LlamaIndex 完全指南:RAG 数据索引框架

让大模型理解你的私有数据


目录

  1. 什么是 LlamaIndex?
  2. 快速开始
  3. 核心概念
  4. 数据连接
  5. 索引构建
  6. 查询引擎
  7. 高级用法
  8. 实际应用场景
  9. 性能优化
  10. 最佳实践

什么是 LlamaIndex?

简介

LlamaIndex 是一个数据框架,用于构建大语言模型(LLM)应用,特别适合处理私有数据。
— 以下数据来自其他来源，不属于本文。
-- ==== Sys2Proof/Proofs/BusWrites.lean ====
section
/-! PROOFS. What a write in IDLE stores in a register (spec/20_memory.md R85), and the byte lanes of the two memory
windows (spec/20_memory.md R87). -/

namespace Sys2Proof.Machine

open Sys2Proof.Statement

/-! ### Writes in IDLE -/

/-- In IDLE every write is performed that is not refused. -/
theorem step_wr_idle {s : State} {off : Offset} {d : Word} {l : Loc} (hi : HostIssues s (.wr off d))
    (hc : s.ctl = .idle) (hl : locate s.params off = l) (hw : l.refusesWrites = false) :
    step s = .next { s.startTurn.store l d with resp := some (.write .okay), program := s.program.tail } := by
  obtain ⟨hn, hr, hp⟩ := hi
  subst hl
  rw [step_write hn hr hp, busWrite_performed (s := s.startTurn) d hw (.inl hc)]
  rfl

/-! ### Writes to registers -/

/-- Only the group RES is read-only (R48). -/
theorem refusesWrites_group {g : Group} (hg : g ≠ .res) (k : Fin 4) : (Loc.group g k).refusesWrites = false := by
  cases g
  case res => exact absurd rfl hg
  all_goals rfl

theorem wordReplaced_blockSetWord (v : Block) (k : Fin 4) (d : Word) : WordReplaced v (blockSetWord v k d) k d := by
  intro j hj
  split
  · next h => subst h; exact blockWord_setWord_self v k d
  · next h => exact blockWord_setWord_ne v k ⟨j, hj⟩ d fun e => h (congrArg Fin.val e)

/-- A write to register `k` of a group replaces that word of the group. -/
theorem step_wr_group {s : State} {off : Offset} {d : Word} (hi : HostIssues s (.wr off d)) (hc : s.ctl = .idle)
    {k : Nat} (hk : k < 4) (g : Group) (hg : g ≠ .res) (hoff : off.toNat = g.offset.toNat + 4 * k) :
    ∃ v, WordReplaced (s.group g) v k d ∧
      step s = .next { (afterLine s).setGroup g v with resp := some (.write .okay) } := by
  refine ⟨_, wordReplaced_blockSetWord _ ⟨k, hk⟩ d, ?_⟩
  rw [step_wr_idle hi hc ((locate_group_iff s.params off g ⟨k, hk⟩).2 hoff) (refusesWrites_group hg _)]
  cases g <;> rfl

/-- Settles O24: each read-write register at its offset, by the address map. -/
theorem registerWritesStoreTheWord : Obligations.RegisterWritesStoreTheWord := by
  intro s off d hi hc
  refine ⟨fun h => ?_, fun h => ?_, fun h => ?_, fun k hk => ?_⟩
  · subst h
    exact step_wr_idle (l := .ivLen) hi hc rfl rfl
  · subst h
    exact step_wr_idle (l := .aadLen) hi hc rfl rfl
  · subst h
    exact step_wr_idle (l := .textLen) hi hc rfl rfl
  · exact ⟨step_wr_group hi hc hk .key nofun, step_wr_group hi hc hk .opa nofun, step_wr_group hi hc hk .opb nofun,
      step_wr_group hi hc hk .h nofun, step_wr_group hi hc hk .y nofun, step_wr_group hi hc hk .ctr nofun,
      step_wr_group hi hc hk .tag nofun⟩

/-! ### The memory windows -/

/-- The lanes as sums of shifted bytes (R87). -/
theorem wordOfLanes_eq_laneWord (b0 b1 b2 b3 : Byte) : wordOfLanes b0 b1 b2 b3 = laneWord b0 b1 b2 b3 := by
  refine BitVec.eq_of_getLsbD_eq fun i hi => ?_
  simp only [getLsbD_wordOfLanes, laneWord, BitVec.getLsbD_or, BitVec.getLsbD_shiftLeft, BitVec.getLsbD_setWidth]
  have hbyte (b : Byte) (j : Nat) (hj : 8 ≤ j) : b.getLsbD j = false := BitVec.getLsbD_of_ge b j hj
  grind

theorem lanesOfWord_getElem (d : Word) (k : Nat) (hk : k < (lanesOfWord d).length) :
    (lanesOfWord d)[k] = d.extractLsb' (8 * k) 8 := by
  simp [lanesOfWord]

/-- A data word written from `a` on is read back lane by lane, and no other byte changes. -/
theorem get?_putBytes_lanes (m : Memory) (a : Nat) (d : Word) (x : Nat) :
    Memory.get? (Memory.putBytes m a (lanesOfWord d)) x =
      if a ≤ x ∧ x < a + 4 then some (d.extractLsb' (8 * (x - a)) 8) else Memory.get? m x := by
  split
  · next h =>
    obtain ⟨k, rfl⟩ := Nat.exists_eq_add_of_le h.1
    rw [get?_putBytes_inside _ _ _ _ (by rw [lanesOfWord_length]; omega), lanesOfWord_getElem, Nat.add_sub_cancel_left]
  · next h => exact get?_putBytes_outside _ _ _ _ (by rw [lanesOfWord_length]; omega)

theorem bufByte_bufWrite_lanes (s : State) (a : Nat) (d : Word) (x : Nat) :
    (s.bufWrite a (lanesOfWord d)).bufByte x =
      if a ≤ x ∧ x < a + 4 then d.extractLsb' (8 * (x - a)) 8 else s.bufByte x := by
  rw [State.bufByte, bufWrite_buf, get?_putBytes_lanes]
  split <;> rfl

theorem ivByte_ivWrite_lanes (s : State) (a : Nat) (d : Word) (x : Nat) :
    (s.ivWrite a (lanesOfWord d)).ivByte x =
      if a ≤ x ∧ x < a + 4 then d.extractLsb' (8 * (x - a)) 8 else s.ivByte x := by
  rw [State.ivByte, ivWrite_ivmem, get?_putBytes_lanes]
  split <;> rfl

/-- Settles O25: both windows, by the address map and the lanes of a word. -/
theorem memoryWindowsHaveLittleEndianLanes : Obligations.MemoryWindowsHaveLittleEndianLanes := by
  refine ⟨fun s off a hi h4 => ⟨fun ho ha => ?_, fun ho ha hlive => ?_⟩,
    fun s off a d hi h4 hc => ⟨fun ho ha => ?_, fun ho ha => ?_⟩⟩
  · have hl := (locate_ivmem_iff s.params off a).2 ⟨ho, ha, h4⟩
    rw [step_rd_live hi (hl ▸ busyRead_ivmem s a), hl, ← wordOfLanes_eq_laneWord]
    rfl
  · have hl := (locate_buf_iff s.params off a).2 ⟨ho, ha, h4⟩
    exact step_rd_value hi hlive hl rfl (wordOfLanes_eq_laneWord _ _ _ _).symm
  · have hl := (locate_ivmem_iff s.params off a).2 ⟨ho, ha, h4⟩
    exact ⟨_, step_wr_idle hi hc hl rfl, rfl, ivByte_ivWrite_lanes s a d⟩
  · have hl := (locate_buf_iff s.params off a).2 ⟨ho, ha, h4⟩
    exact ⟨_, step_wr_idle hi hc hl rfl, rfl, bufByte_bufWrite_lanes s a d⟩

end Sys2Proof.Machine
end

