-- ==== Sys2Proof/Machine/FlowControl.lean ====
section
/-! DEFINITION. Control transfer (41_flow_control.md R140 to R147). On entry `PC` is the instruction's address + 2 (R124). -/

namespace Sys2Proof.Machine

/-- `RET` (R140). The fault's payload is the instruction's word (R240). -/
def execRet (dc : Nibble) (s : State) : Result :=
  if h : 0 < s.sp.val then
    .next { s with
      sp := ⟨s.sp.val - 1, by omega⟩
      pc := s.stack[s.sp.val - 1] }
  else raise (.internalError (encode (.ret dc)))

/-- `JP nnn` (R141). -/
def execJp (nnn : Addr12) (s : State) : Result := .next { s with pc := zext16 nnn }

/-- `CALL nnn` (R142): the pushed `PC` is the post-advance return address. -/
def execCall (nnn : Addr12) (s : State) : Result :=
  if h : s.sp.val < 16 then
    .next { s with
      stack := s.stack.set s.sp.val s.pc
      sp := ⟨s.sp.val + 1, by omega⟩
      pc := zext16 nnn }
  else raise (.internalError (encode (.call nnn)))

/-- `SE Vx, kk` (R143). -/
def execSeVxKk (x : Nibble) (kk : Byte) (s : State) : Result := .next (skipIf (s.getV x == kk) s)

/-- `SNE Vx, kk` (R144). -/
def execSneVxKk (x : Nibble) (kk : Byte) (s : State) : Result := .next (skipIf (s.getV x != kk) s)

/-- `SE Vx, Vy` (R145). -/
def execSeVxVy (x y : Nibble) (s : State) : Result := .next (skipIf (s.getV x == s.getV y) s)

/-- `SNE Vx, Vy` (R146). -/
def execSneVxVy (x y : Nibble) (s : State) : Result := .next (skipIf (s.getV x != s.getV y) s)

/-- `JP V0, nnn` (R147). -/
def execJpV0 (nnn : Addr12) (s : State) : Result :=
  .next { s with pc := (s.getV 0).setWidth 16 + zext16 nnn }

end Sys2Proof.Machine
end

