-- ==== Sys2Proof/Laws/Display.lean ====
section
/-! SUPPORT. The framebuffer: flipping a cell, and a drawn sprite as the XOR with the wrapped mask (44_display.md R211, R212). -/

namespace Sys2Proof.Machine

/-- Flipping cell `q` changes that cell alone (R211). -/
theorem Frame.cell_flip (f : Frame) {p q : Nat} (hp : p < 2048) (hq : q < 2048) :
    Frame.cell (Frame.flip f q) p = (Frame.cell f p ^^ decide (p = q)) := by
  have h1 : p / 64 < 32 := by omega
  have h2 : q / 64 < 32 := by omega
  have h3 : p % 64 < 64 := by omega
  unfold Frame.cell Frame.flip
  rw [Vector.getElem?_setIfInBounds]
  by_cases hr : q / 64 = p / 64
  · have e : (p = q) ↔ q % 64 = p % 64 := by omega
    simp [hr, h1, h3, e, eq_comm]
  · have e : p ≠ q := by rintro rfl; exact hr rfl
    simp [hr, e]

/-- A cleared framebuffer has every cell 0 (R210). -/
@[simp] theorem Frame.cell_clear (p : Nat) : Frame.cell Frame.clear p = false := by
  unfold Frame.cell Frame.clear
  by_cases h : p / 64 < 32 <;> simp [h]

/-- Framebuffers with equal cells are equal (R29). -/
theorem Frame.ext_cell {f g : Frame} (h : ∀ p < 2048, Frame.cell f p = Frame.cell g p) : f = g := by
  apply Vector.ext
  intro r hr
  ext c hc
  have h1 : (r * 64 + c) / 64 = r := by omega
  have h2 : (r * 64 + c) % 64 = c := by omega
  have := h (r * 64 + c) (by omega)
  simpa [Frame.cell, h1, h2, hr, hc] using this

/-- Flipping the cells of a list one after the other, remembering whether a lit one was met. -/
def flipAll (acc : Frame × Bool) (cells : List Nat) : Frame × Bool :=
  cells.foldl (fun acc p => (Frame.flip acc.1 p, acc.2 || Frame.cell acc.1 p)) acc

/-- Flipping distinct cells: each of them changes, each is tested as it was before, no other cell changes (R212). -/
theorem flipAll_spec (cells : List Nat) (hnd : cells.Nodup) (hlt : ∀ q ∈ cells, q < 2048) (f : Frame) (hit : Bool) :
    (∀ p < 2048, Frame.cell (flipAll (f, hit) cells).1 p = (Frame.cell f p ^^ decide (p ∈ cells))) ∧
      (flipAll (f, hit) cells).2 = (hit || cells.any (Frame.cell f)) := by
  induction cells generalizing f hit with
  | nil => simp [flipAll]
  | cons q cells ih =>
    obtain ⟨hq, hnd⟩ := List.nodup_cons.1 hnd
    have hq2 : q < 2048 := hlt q (by simp)
    obtain ⟨ih1, ih2⟩ := ih hnd (fun p hp => hlt p (by simp [hp])) (Frame.flip f q) (hit || Frame.cell f q)
    have step : flipAll (f, hit) (q :: cells) = flipAll (Frame.flip f q, hit || Frame.cell f q) cells := rfl
    rw [step]
    refine ⟨fun p hp => ?_, ?_⟩
    · rw [ih1 p hp, Frame.cell_flip f hp hq2]
      by_cases e : p = q
      · subst e; simp [hq]
      · simp [e]
    · rw [ih2, List.any_cons, Bool.or_assoc]
      congr 2
      have hmem : ∀ p ∈ cells, Frame.cell (Frame.flip f q) p = Frame.cell f p := by
        intro p hp
        have e : p ≠ q := by rintro rfl; exact hq hp
        rw [Frame.cell_flip f (hlt p (by simp [hp])) hq2]
        simp [e]
      rw [Bool.eq_iff_iff, List.any_eq_true, List.any_eq_true]
      exact exists_congr fun p => and_congr_right fun hp => by rw [hmem p hp]

/-- The cells row `i` of a sprite sets. -/
def rowCells (x0 y0 i : Nat) (b : Byte) : List Nat :=
  ((List.range 8).filter (spriteBit b)).map (spriteCell x0 y0 i)

/-- The cells a sprite sets, its first row being row `i`. -/
def spriteCells (x0 y0 : Nat) : Nat → List Byte → List Nat
  | _, [] => []
  | i, b :: bs => rowCells x0 y0 i b ++ spriteCells x0 y0 (i + 1) bs

theorem drawRow_eq_flipAll (x0 y0 i : Nat) (b : Byte) (acc : Frame × Bool) :
    drawRow x0 y0 i b acc = flipAll acc (rowCells x0 y0 i b) := by
  unfold drawRow rowCells flipAll
  rw [List.foldl_map, List.foldl_filter]
  rfl

theorem drawRows_eq_flipAll (x0 y0 i : Nat) (rows : List Byte) (acc : Frame × Bool) :
    drawRows x0 y0 i rows acc = flipAll acc (spriteCells x0 y0 i rows) := by
  induction rows generalizing i acc with
  | nil => rfl
  | cons b bs ih =>
    rw [drawRows, ih, drawRow_eq_flipAll, spriteCells, flipAll, flipAll, flipAll, List.foldl_append]

theorem mem_rowCells {x0 y0 i : Nat} {b : Byte} {p : Nat} :
    p ∈ rowCells x0 y0 i b ↔ ∃ j < 8, spriteBit b j = true ∧ spriteCell x0 y0 i j = p := by
  simp [rowCells, and_assoc]

theorem mem_spriteCells {x0 y0 i : Nat} {rows : List Byte} {p : Nat} :
    p ∈ spriteCells x0 y0 i rows ↔
      ∃ k, ∃ h : k < rows.length, ∃ j < 8, spriteBit rows[k] j = true ∧ spriteCell x0 y0 (i + k) j = p := by
  induction rows generalizing i with
  | nil => simp [spriteCells]
  | cons b bs ih =>
    rw [spriteCells, List.mem_append, mem_rowCells, ih]
    constructor
    · rintro (⟨j, hj, hb, hp⟩ | ⟨k, hk, j, hj, hb, hp⟩)
      · exact ⟨0, by simp, j, hj, by simpa using hb, by simpa using hp⟩
      · exact ⟨k + 1, by simpa using hk, j, hj, by simpa using hb, by rw [← hp]; congr 1; omega⟩
    · rintro ⟨k, hk, j, hj, hb, hp⟩
      cases k with
      | zero => exact .inl ⟨j, hj, by simpa using hb, by simpa using hp⟩
      | succ k =>
        exact .inr ⟨k, by simpa using hk, j, hj, by simpa using hb, by rw [← hp]; congr 1; omega⟩

/-- No cell is visited twice (R212). -/
theorem spriteCell_inj {x0 y0 i i' j j' : Nat} (hi : i < 32) (hi' : i' < 32) (hj : j < 8) (hj' : j' < 8)
    (h : spriteCell x0 y0 i j = spriteCell x0 y0 i' j') : i = i' ∧ j = j' := by
  unfold spriteCell at h
  omega

theorem spriteCell_lt (x0 y0 i j : Nat) : spriteCell x0 y0 i j < 2048 := by
  unfold spriteCell
  omega

theorem spriteCells_nodup (x0 y0 i : Nat) (rows : List Byte) (h : i + rows.length ≤ 32) :
    (spriteCells x0 y0 i rows).Nodup := by
  induction rows generalizing i with
  | nil => simp [spriteCells]
  | cons b bs ih =>
    simp only [List.length_cons] at h
    rw [spriteCells, List.nodup_append]
    refine ⟨?_, ih (i + 1) (by omega), ?_⟩
    · refine List.Nodup.map_on ?_ (List.nodup_range.filter _)
      intro j hj j' hj' e
      simp only [List.mem_filter, List.mem_range] at hj hj'
      exact (spriteCell_inj (by omega) (by omega) hj.1 hj'.1 e).2
    · intro p hp q hq e
      obtain ⟨j, hj, -, rfl⟩ := mem_rowCells.1 hp
      obtain ⟨k, hk, j', hj', -, rfl⟩ := mem_spriteCells.1 hq
      have := (spriteCell_inj (by omega) (by omega) hj hj' e).1
      omega

/-- The sprite's cells are those of the wrapped mask in closed form. -/
theorem mem_spriteCells_iff_wrappedMask {x0 y0 : Nat} {rows : List Byte} {p : Nat} (hx : x0 < 64) (hy : y0 < 32)
    (hlen : rows.length ≤ 32) (hp : p < 2048) :
    p ∈ spriteCells x0 y0 0 rows ↔ wrappedMask x0 y0 rows p = true := by
  rw [mem_spriteCells]
  unfold wrappedMask
  simp only [Bool.and_eq_true, decide_eq_true_eq]
  constructor
  · rintro ⟨k, hk, j, hj, hb, rfl⟩
    have e1 : (spriteCell x0 y0 (0 + k) j % 64 + (64 - x0)) % 64 = j := by unfold spriteCell; omega
    have e2 : (spriteCell x0 y0 (0 + k) j / 64 + (32 - y0)) % 32 = k := by unfold spriteCell; omega
    rw [e1, e2]
    exact ⟨hj, by simpa [hk] using hb⟩
  · rintro ⟨hj, hb⟩
    by_cases hk : (p / 64 + (32 - y0)) % 32 < rows.length
    · refine ⟨_, hk, _, hj, by simpa [hk] using hb, ?_⟩
      unfold spriteCell
      omega
    · rw [List.getElem?_eq_none (by omega)] at hb
      simp [spriteBit] at hb

/-- Drawing a sprite: every cell is XORed with the wrapped mask, and a collision is a lit cell under the mask (R212). -/
theorem drawSprite_spec (f : Frame) (a b : Byte) (rows : List Byte) (hlen : rows.length ≤ 32) :
    (∀ p < 2048, Frame.cell (drawSprite f a b rows).1 p =
        (Frame.cell f p ^^ wrappedMask (a.toNat % 64) (b.toNat % 32) rows p)) ∧
      ((drawSprite f a b rows).2 = true ↔
        ∃ p < 2048, wrappedMask (a.toNat % 64) (b.toNat % 32) rows p = true ∧ Frame.cell f p = true) := by
  have hx : a.toNat % 64 < 64 := Nat.mod_lt _ (by decide)
  have hy : b.toNat % 32 < 32 := Nat.mod_lt _ (by decide)
  have hlt : ∀ q ∈ spriteCells (a.toNat % 64) (b.toNat % 32) 0 rows, q < 2048 := by
    intro q hq
    obtain ⟨k, hk, j, hj, -, rfl⟩ := mem_spriteCells.1 hq
    exact spriteCell_lt _ _ _ _
  obtain ⟨h1, h2⟩ := flipAll_spec _ (spriteCells_nodup (a.toNat % 64) (b.toNat % 32) 0 rows (by omega)) hlt f false
  have hm : ∀ p < 2048, (p ∈ spriteCells (a.toNat % 64) (b.toNat % 32) 0 rows ↔
      wrappedMask (a.toNat % 64) (b.toNat % 32) rows p = true) :=
    fun p hp => mem_spriteCells_iff_wrappedMask hx hy hlen hp
  unfold drawSprite
  rw [drawRows_eq_flipAll]
  refine ⟨fun p hp => ?_, ?_⟩
  · rw [h1 p hp]
    congr 1
    rw [Bool.eq_iff_iff, decide_eq_true_iff, hm p hp]
  · rw [h2, Bool.false_or, List.any_eq_true]
    constructor
    · rintro ⟨p, hp, hc⟩
      exact ⟨p, hlt p hp, (hm p (hlt p hp)).1 hp, hc⟩
    · rintro ⟨p, hp, hw, hc⟩
      exact ⟨p, (hm p hp).2 hw, hc⟩

end Sys2Proof.Machine
end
它提供了数据连接、索引、查询的完整解决方案,是 RAG(检索增强生成)领域最流行的框架之一。

核心功能

功能说明应用场景
📚 数据连接连接 100+ 数据源API、数据库、PDF、Notion 等
🔍 智能索引多种索引策略向量索引、树索引、关键词索引
💬 查询引擎灵活的查询接口问答、摘要、结构化查询
🤖 Agent 支持构建智能代理自主决策、工具调用
📊 评估框架应用性能评估准确率、召回率测试

适用场景

  • 企业知识库:构建内部文档问答系统
  • 智能客服:基于产品文档的自动回复
  • 研究助手:论文、报告的智能检索
  • 数据分析:结合私有数据的洞察分析

快速开始

安装

bash
# 基础安装
pip install llama-index

# 完整安装(包含所有集成)
pip install llama-index-all

# 按需安装
pip install llama-index-llms-openai
pip install llama-index-embeddings-huggingface
pip install llama-index-vector-stores-chroma

5 分钟快速示例

python
from llama_index.core import VectorStoreIndex, SimpleDirectoryReader

# 1. 加载文档
documents = SimpleDirectoryReader("./data").load_data()

# 2. 构建索引
index = VectorStoreIndex.from_documents(documents)

# 3. 创建查询引擎
query_engine = index.as_query_engine()

# 4. 开始查询
response = query_engine.query("公司的年假政策是什么?")
print(response)

流式输出

python
from llama_index.core import Settings

# 启用流式
Settings.callback_manager.on_event_end = lambda event: print(event.payload, end="")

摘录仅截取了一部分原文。